▽
-- ==== Sys2Proof/Laws/State.lean ====
section
/-! SUPPORT. What each named update of State changes, and that it changes nothing else: one lemma per field and update. -/

namespace Sys2Proof.Machine

/-! ## Vectors -/

theorem vmod_get {α : Type} {n : Nat} (v : Vector α n) (i j : Fin n) (f : α → α) :
    (vmod v i f).get j = if j = i then f (v.get i) else v.get j := by
  have e : ∀ w : Vector α n, ∀ k : Fin n, w.get k = w[k.1] := fun _ _ => rfl
  rw [e, e, vmod, Vector.getElem_set]
  by_cases h : j = i
  · subst h; simp [e]
  · have : (i : Nat) ≠ j := fun c => h (Fin.ext c.symm)
    simp [h, this, e]

@[simp] theorem vmod_get_self {α : Type} {n : Nat} (v : Vector α n) (i : Fin n) (f : α → α) : (vmod v i f).get i = f (v.get i) := by
  simp [vmod_get]

theorem vmod_get_ne {α : Type} {n : Nat} (v : Vector α n) {i j : Fin n} (f : α → α) (h : j ≠ i) : (vmod v i f).get j = v.get j := by
  simp [vmod_get, h]

theorem vput_get {α : Type} {n : Nat} (v : Vector α n) (i j : Fin n) (a : α) :
    (vput v i a).get j = if j = i then a else v.get j := by
  have : vput v i a = vmod v i (fun _ => a) := rfl
  rw [this, vmod_get]

@[simp] theorem vput_get_self {α : Type} {n : Nat} (v : Vector α n) (i : Fin n) (a : α) : (vput v i a).get i = a := by
  simp [vput_get]

namespace Mach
△
## ASSIGNED TASK
Count up the lines above in which the word "Type" appears, and give nothing but that count.

## ANSWER TO THE PROBLEM
5